Count, in the entries, the lines with "below". Answer with the number only.

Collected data
....
-- ==== Sys2Proof/Machine/Heap.lean ====
section
/-! DEFINITION. ALOC, the grow path of the heap controller (45_heap.md). -/

namespace Sys2Proof.Machine

/-- Grow the heap by the count k, HEAP_NEGATIVE before HEAP_OVERFLOW (R131, R231). -/
def allocate (k : Int) (s : State) : Result :=
  if k < 0 then raised .heapNegative s
  else if s.heap.len + k.toNat > s.build.heapMax then raised .heapOverflow s
  else .next ((s.setHeap (s.heap.grow k.toNat)).advance 2)

/-- ALOC (R231): k <- s32(x[r]); append k zero bytes to the heap; pc <- a + 2. -/
def execAloc (r : Byte) (s : State) : Result :=
  withReg r s fun i => allocate (s.getReg i).toInt s

end Sys2Proof.Machine
end

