/-- An action that writes rem is that of a DIV, and completes. -/
theorem Action.perform_rem_ne {s : State} {i : Instr} {a : Action} (h : a.Fits s i)
    (hr : (a.perform s).rem ≠ s.rem) :
    i.opcode = .div ∧ (a.perform s).pc = s.pc + 4#32 ∧ (a.perform s).status = s.status := by
  cases a with
  | divide d q r => exact ⟨h.1, rfl, rfl⟩
  | _ => exact absurd rfl hr

theorem opcodeLength_of_jump {op : Opcode} (h : op ∈ jumpOpcodes) : opcodeLength op = 2 := by
  revert h
  cases op <;> decide

theorem pcAfter_of_not_jump {i : Instr} (h : i.opcode ∉ jumpOpcodes) (s : State) :
    pcAfter s i = s.pc.toNat + opcodeLength i.opcode := by
  cases i with
  | jmp r | jmpf r | jmpb r | jeq r | jneq r => simp [Instr.opcode] at h
  | _ => rfl

/-- Where the instruction's bytes end at or below 2^32 - 1, every action but a fault leaves the pc of R24, exactly. -/
theorem Action.perform_pc {s : State} {i : Instr} {a : Action} (h : a.Fits s i)
    (hn : s.pc.toNat + opcodeLength i.opcode ≤ 4294967295) :
    (∃ c, a = .fault c) ∨ (a.perform s).pc.toNat = pcAfter s i := by
  have sequential {n : Nat} (hi : i.opcode ∉ jumpOpcodes) (hl : opcodeLength i.opcode = n) :
      (s.pc + BitVec.ofNat 32 n).toNat = pcAfter s i := by
    rw [pcAfter_of_not_jump hi, ← hl, BitVec.toNat_add, BitVec.toNat_ofNat]
    omega
  cases a with
  | fault c => exact .inl ⟨c, rfl⟩
  | stop c => rcases h with ⟨rfl, -⟩ | ⟨rfl, -⟩ <;> exact .inr (sequential (by simp [Instr.opcode]) rfl)
  | write d v n =>
    obtain ⟨hi, rfl, -⟩ := h
    exact .inr (sequential (not_jump_of_reg hi) rfl)
  | divide d q r =>
    obtain ⟨hi, -⟩ := h
    exact .inr (sequential (by simp [hi]) (by rw [hi]; rfl))
  | jump v =>
    obtain ⟨hi, hv⟩ := h
    rw [opcodeLength_of_jump hi] at hn
    exact .inr (hv hn)
  | fallThrough =>
    obtain ⟨hi, hp⟩ := h
    rw [opcodeLength_of_jump hi] at hn
    rw [hp]
    refine .inr ?_
    show (s.pc + BitVec.ofNat 32 2).toNat = _
    rw [BitVec.toNat_add, BitVec.toNat_ofNat]
    omega
  | setFlag f =>
    have hi : i.opcode = .eq := h
    exact .inr (sequential (by simp [hi]) (by rw [hi]; rfl))
  | grow k =>
    have hi : i.opcode = .aloc := h
    exact .inr (sequential (by simp [hi]) (by rw [hi]; rfl))

/-- The code after an action: a fault code, the code of HLT or IGL, or as it was. -/
theorem Action.perform_code {s : State} {i : Instr} {a : Action} (h : a.Fits s i) :
    (∃ c, a = .fault c ∧ 4 ≤ (a.perform s).code.toNat) ∨
      (i = .hlt ∧ (a.perform s).code = 1#4) ∨ (i = .igl ∧ (a.perform s).code = 3#4) ∨
      (a.perform s).status = s.status := by
  cases a with
  | fault c => exact .inl ⟨c, rfl, by rw [perform, State.raise_code]; exact h⟩
  | stop c =>
    rcases h with ⟨rfl, rfl⟩ | ⟨rfl, rfl⟩
    · exact .inr (.inl ⟨rfl, State.setCode_code _ _⟩)
    · exact .inr (.inr (.inl ⟨rfl, State.setCode_code _ _⟩))
  | _ => exact .inr (.inr (.inr rfl))

theorem code_of_status_zero {s : State} (h : s.status = 0x00#8) : s.code = 0#4 := by rw [State.code, h]; rfl

end Sys2Proof.Machine

/-! The statements about single instructions: what they read and write, and the pc they leave (10_state.md sections 1
to 6). -/

namespace Sys2Proof.Machine

/-! ### Noninterference -/

/-- With other register values, the same action differs in the registers alone. -/
theorem Action.perform_other_regs (a : Action) (s : State) (regs : Vector Word 32) :
    { a.perform s with regs := (a.perform { s with regs := regs }).regs } = a.perform { s with regs := regs } := by
  cases a <;> rfl

/-- With the other eq, the same action differs in eq alone. -/
theorem Action.perform_other_eq (a : Action) (s : State) (f : Bool) :
    { a.perform { s with eq := f } with eq := (a.perform s).eq } = a.perform s := by
  cases a <;> rfl

/-- With another rem, the same action differs in rem alone. -/
theorem Action.perform_other_rem (a : Action) (s : State) (v : Word) :
    { a.perform { s with rem := v } with rem := (a.perform s).rem } = a.perform s := by
  cases a <;> rfl

theorem Writes.unique {o : ArithOrder} {i : Instr} {d j : Fin 32} (hd : Writes o i d) (hj : Writes o i j) : d = j := by
  obtain ⟨b, hb, hbd⟩ := hd
  obtain ⟨c, hc, hcj⟩ := hj
  rw [hb, Option.some.injEq] at hc
  exact Fin.ext (by rw [← hbd, hc, hcj])

/-- HLT, IGL, the jumps, EQ and ALOC have no destination register (R21). -/
theorem not_writes {i : Instr} (h : i.opcode ∈ [Opcode.hlt, .igl, .eq, .aloc] ++ jumpOpcodes) (o : ArithOrder)
    (j : Fin 32) : ¬Writes o i j := by
  rintro ⟨b, hb, -⟩
  cases i with
  | load | add | sub | mul | div | inc | dec => simp [Instr.opcode] at h
  | _ => cases hb

theorem faultStatus_ne_zero {c : StopCode} (h : 4 ≤ (stopBits c).toNat) : (stopBits c).setWidth 8 ≠ 0x00#8 := by
  revert h
  cases c <;> decide

/-- The same action on two register files leaves the same value in the instruction's destination, if it is no fault. -/
theorem Action.perform_destination {s : State} {i : Instr} {a : Action} (h : a.Fits s i) (regs : Vector Word 32)
    (ht : (a.perform s).status = 0x00#8) {j : Fin 32} (hw : Writes s.build.arithOrder i j) :
    (a.perform s).regs[j] = (a.perform { s with regs := regs }).regs[j] := by
  cases a with
  | fault c => exact absurd ht (faultStatus_ne_zero h)
  | write d v n =>
    obtain ⟨-, -, hd⟩ := h
    obtain rfl := hd.unique hw
    simp [perform]
  | divide d q r =>
    obtain ⟨-, hd⟩ := h
    obtain rfl := hd.unique hw
    simp [perform]
  | stop c => rcases h with ⟨rfl, -⟩ | ⟨rfl, -⟩ <;> exact absurd hw (not_writes (by simp [Instr.opcode]) _ j)
  | jump v => exact absurd hw (not_writes (List.mem_append_right _ h.1) _ j)
  | fallThrough => exact absurd hw (not_writes (List.mem_append_right _ h.1) _ j)
  | setFlag f => exact absurd hw (not_writes (by simp [show i.opcode = .eq from h]) _ j)
  | grow k => exact absurd hw (not_writes (by simp [show i.opcode = .aloc from h]) _ j)

/-- Settles O34: the destination by `Action.perform_regs_ne`; the rest because the choice of action depends on the
registers of the table alone (`action_congr`), and the action then writes the same value in both states. -/
theorem registerReadsAndWrites : Obligations.RegisterReadsAndWrites := by
  refine ⟨fun i s t h j hj => ?_, fun i s regs t u hagree ht hu => ?_⟩
  · rw [eq_perform_of_exec h] at hj
    exact Action.perform_regs_ne (action_fits i s) hj
  · have same : action i s = action i { s with regs := regs } :=
      action_congr rfl rfl (fun _ => rfl) (fun _ => rfl) hagree
    rw [eq_perform_of_exec ht, eq_perform_of_exec hu, ← same]
    exact ⟨Action.perform_other_regs _ s regs, fun _ hz b hb j hj =>
      Action.perform_destination (action_fits i s) regs hz ⟨b, hb, hj⟩⟩

/-- Settles O35: a fault keeps pc, and every other action leaves the pc of R24 (`Action.perform_pc`). -/
theorem pcAfterInstruction : Obligations.PcAfterInstruction := by
  intro i s t hs hn h
  rw [eq_perform_of_exec h]
  have hf := action_fits i s
  refine ⟨fun hc => ?_, fun hc => ?_⟩
  · rcases Action.perform_pc hf hn with ⟨c, ha⟩ | hp
    · rw [ha] at hf hc
      rw [Action.perform, State.raise_code] at hc
      exact absurd (show 4 ≤ (stopBits c).toNat from hf) (by omega)
    · exact hp
  · rcases Action.perform_code hf with ⟨c, ha, -⟩ | ⟨-, h1⟩ | ⟨-, h3⟩ | h0
    · rw [ha]
      rfl
    · rw [h1] at hc
      exact absurd hc (by decide)
    · rw [h3] at hc
      exact absurd hc (by decide)
    · rw [code_of_status_zero (h0.trans hs)] at hc
      exact absurd hc (by decide)

/-- An EQ on legal registers sets the flag to their comparison (R204). -/
theorem action_eq_of_index {f1 f2 : Byte} {i1 i2 : Fin 32} (h1 : f1.toNat = i1.val) (h2 : f2.toNat = i2.val)
    (pad : Byte) (s : State) :
    action (.eq f1 f2 pad) s = .setFlag (equalFlag (s.getReg i1) (s.getReg i2)) := by
  rw [action, Action.checkReg_of_index h1, Action.checkReg_of_index h2]

/-- An EQ that is no fault writes an eq that does not depend on the old one. -/
theorem Action.perform_eq_same {s : State} {i : Instr} {a : Action} (h : a.Fits s i) (hi : i.opcode = .eq)
    (ht : (a.perform s).status = 0x00#8) (f : Bool) : (a.perform s).eq = (a.perform { s with eq := f }).eq := by
  cases a with
  | setFlag g => rfl
  | fault c => exact absurd ht (faultStatus_ne_zero h)
  | stop c => rcases h with ⟨rfl, -⟩ | ⟨rfl, -⟩ <;> cases hi
  | write | jump | fallThrough => simp [Fits, hi] at h
  | divide d q r => cases hi.symm.trans h.1
  | grow k => cases hi.symm.trans h

/-- Settles O36: EQ alone chooses to write the flag (`Action.perform_eq_ne`), and no choice but that of JEQ and JNEQ
depends on it (`action_congr`). -/
theorem eqFlagRule : Obligations.EqFlagRule := by
  refine ⟨rfl, fun i s t h he => ?_, fun f1 f2 pad i1 i2 s h1 h2 => ?_, fun i s t u f hjeq hjneq ht hu => ?_,
    fun _ _ _ => ⟨rfl, .ok, rfl⟩⟩
  · rw [eq_perform_of_exec h] at he
    exact Action.perform_eq_ne (action_fits i s) he
  · refine ⟨_, exec_eq_perform _ s, ?_⟩
    rw [action_eq_of_index h1 h2]
    exact beq_iff_eq
  · have same : action i s = action i { s with eq := f } :=
      action_congr rfl rfl (fun h => absurd h (not_or.2 ⟨hjeq, hjneq⟩)) (fun _ => rfl) fun _ _ _ _ => rfl
    rw [eq_perform_of_exec ht, eq_perform_of_exec hu, ← same]
    exact ⟨Action.perform_other_eq _ s f, fun hi _ hz => Action.perform_eq_same (action_fits i s) hi hz f⟩

/-- A DIV that is no fault writes a rem that does not depend on the old one. -/
theorem Action.perform_rem_same {s : State} {i : Instr} {a : Action} (h : a.Fits s i) (hi : i.opcode = .div)
    (ht : (a.perform s).status = 0x00#8) (v : Word) : (a.perform s).rem = (a.perform { s with rem := v }).rem := by
  cases a with
  | divide d q r => rfl
  | fault c => exact absurd ht (faultStatus_ne_zero h)
  | stop c => rcases h with ⟨rfl, -⟩ | ⟨rfl, -⟩ <;> cases hi
  | write | jump | fallThrough => simp [Fits, hi] at h
  | setFlag f => cases hi.symm.trans h
  | grow k => cases hi.symm.trans h

/-- Settles O37: DIV alone chooses to write rem, by completing (`Action.perform_rem_ne`), and no choice depends on it
(`action_congr`). -/
theorem remainderRule : Obligations.RemainderRule := by
  refine ⟨rfl, fun i s t h hr => ?_, fun i s t u v ht hu => ?_, fun _ _ => rfl⟩
  · rw [eq_perform_of_exec h] at hr ⊢
    exact Action.perform_rem_ne (action_fits i s) hr
  · have same : action i s = action i { s with rem := v } :=
      action_congr rfl rfl (fun _ => rfl) (fun _ => rfl) fun _ _ _ _ => rfl
    rw [eq_perform_of_exec ht, eq_perform_of_exec hu, ← same]
    exact ⟨Action.perform_other_rem _ s v, fun hi _ hz => Action.perform_rem_same (action_fits i s) hi hz v⟩

/-- Settles O40: no action touches program store or build, and only the growth ALOC chooses touches the heap; growing
keeps every byte below the old length (`Memory.read_grow`). -/
theorem memoryFrame : Obligations.MemoryFrame := by
  intro i s t h
  have hf := action_fits i s
  rw [eq_perform_of_exec h, Action.perform_prog, Action.perform_build]
  refine ⟨rfl, fun _ => rfl, rfl, ?_⟩
  rcases Action.perform_heap (action i s) s with ⟨k, ha, hg⟩ | hsame
  · rw [ha] at hf
    rw [hg]
    exact ⟨fun hi => absurd hf hi, fun a ha => by rw [Memory.read_grow, if_pos ha]⟩
  · rw [hsame]
    exact ⟨fun _ => ⟨rfl, fun _ => rfl⟩, fun _ _ => rfl⟩

/-- Settles O46: the instruction's bytes lie in the program, so its pc is that of R24 (`Action.perform_pc`), which for
a non-jump is a + n (`pcAfter_of_not_jump`). -/
theorem sequentialAdvanceNeverWraps : Obligations.SequentialAdvanceNeverWraps := by
  intro s t hwf hs h hc hj
  obtain ⟨⟨-, -, hmax, -⟩, -, -, hlen, -⟩ := hwf
  rcases step_cases s with ⟨hsticky, -⟩ | ⟨-, -, he⟩ | ⟨-, -, -, he⟩ | ⟨-, hin, he⟩
  · rw [hs] at hsticky
    cases hsticky
  · rw [he] at h
    cases h
    exact absurd hc (by rw [State.stopAtEnd, State.setCode_code]; decide)
  · rw [he] at h
    cases h
    exact absurd hc (by rw [State.raise_code]; decide)
  · rw [he] at h
    rw [eq_perform_of_exec h] at hc ⊢
    rw [← instrAtPc_opcode] at hin hj ⊢
    have hf := action_fits (instrAtPc s) (s.setCode .running)
    rcases Action.perform_pc hf (by rw [State.setCode_pc]; omega) with ⟨c, ha⟩ | hp
    · rw [ha] at hf hc
      rw [Action.perform, State.raise_code] at hc
      rw [Action.Fits, hc] at hf
      exact absurd hf (by decide)
    · rw [hp, pcAfter_of_not_jump hj, State.setCode_pc]
      exact ⟨rfl, hin, by omega⟩

end Sys2Proof.Machine

/-! The statements about steps and host commands: the invariant, STEP and RUN, and the host's own commands
(10_state.md sections 5 to 9). -/

namespace Sys2Proof.Machine

/-! ### Steps -/

/-- The shape of what an instruction did (`exec_effect`), for the state it left. -/
theorem effect_of_exec {i : Instr} {s t : State} (h : exec i s = .next t) : Effect s t := by
  obtain ⟨u, hu, he⟩ := exec_effect i s
  rw [h] at hu
  cases hu
  exact he

/-- Everything a step can leave: the state as it was, a write of the code alone, or the effect of an instruction from
RUNNING. -/
theorem step_effect {s t : State} (h : step s = .next t) :
    t = s ∨ (∃ c, t = s.setCode c) ∨ Effect (s.setCode .running) t := by
  rcases step_cases s with ⟨-, he⟩ | ⟨-, -, he⟩ | ⟨-, -, -, he⟩ | ⟨-, -, he⟩ <;> rw [he] at h
  · cases h
    exact .inl rfl
  · cases h
    exact .inr (.inl ⟨_, rfl⟩)
  · cases h
    exact .inr (.inl ⟨_, rfl⟩)
  · exact .inr (.inr (effect_of_exec h))

/-- Every step answers a next state. -/
theorem exists_step_eq_next (s : State) : ∃ t : State, step s = .next t := by
  rcases step_cases s with ⟨-, he⟩ | ⟨-, -, he⟩ | ⟨-, -, -, he⟩ | ⟨-, -, he⟩ <;> rw [he]
  · exact ⟨_, rfl⟩
  · exact ⟨_, rfl⟩
  · exact ⟨_, rfl⟩
  · exact ⟨_, exec_eq_perform _ _⟩

/-! ### The invariant -/

/-- Every code the model writes is one that R242 defines, with the reserved bits zero. -/
theorem codeStatus_le (c : StopCode) : ((stopBits c).setWidth 8).toNat ≤ 12 := by cases c <;> decide

theorem State.wf_setCode {s : State} (h : s.wf) (c : StopCode) : (s.setCode c).wf := by
  obtain ⟨hbuild, hprog, hheap, hplen, hhlen, hcells, -⟩ := h
  exact ⟨hbuild, hprog, hheap, hplen, hhlen, hcells, codeStatus_le c⟩

/-- Every effect of an instruction keeps a legal state legal: a growing heap stays within HEAP_MAX and lists no byte. -/
theorem Effect.wf {s t : State} (he : Effect s t) (h : s.wf) : t.wf := by
  cases he with
  | fault c _ => exact State.wf_setCode h c
  | stop c _ => exact State.wf_setCode (s := s.advance 1) h c
  | completes regs pc eq rem k hk heap hh =>
    obtain ⟨hbuild, hprog, hheap, hplen, hhlen, hcells, hstatus⟩ := h
    rcases hh with rfl | rfl
    · exact ⟨hbuild, hprog, hheap, hplen, hhlen, hcells, hstatus⟩
    · exact ⟨hbuild, hprog, Memory.wf_grow hheap k, hplen, by simp only [Memory.grow_len]; omega,
        by simp [Memory.grow, hcells], hstatus⟩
....
*Response*:
2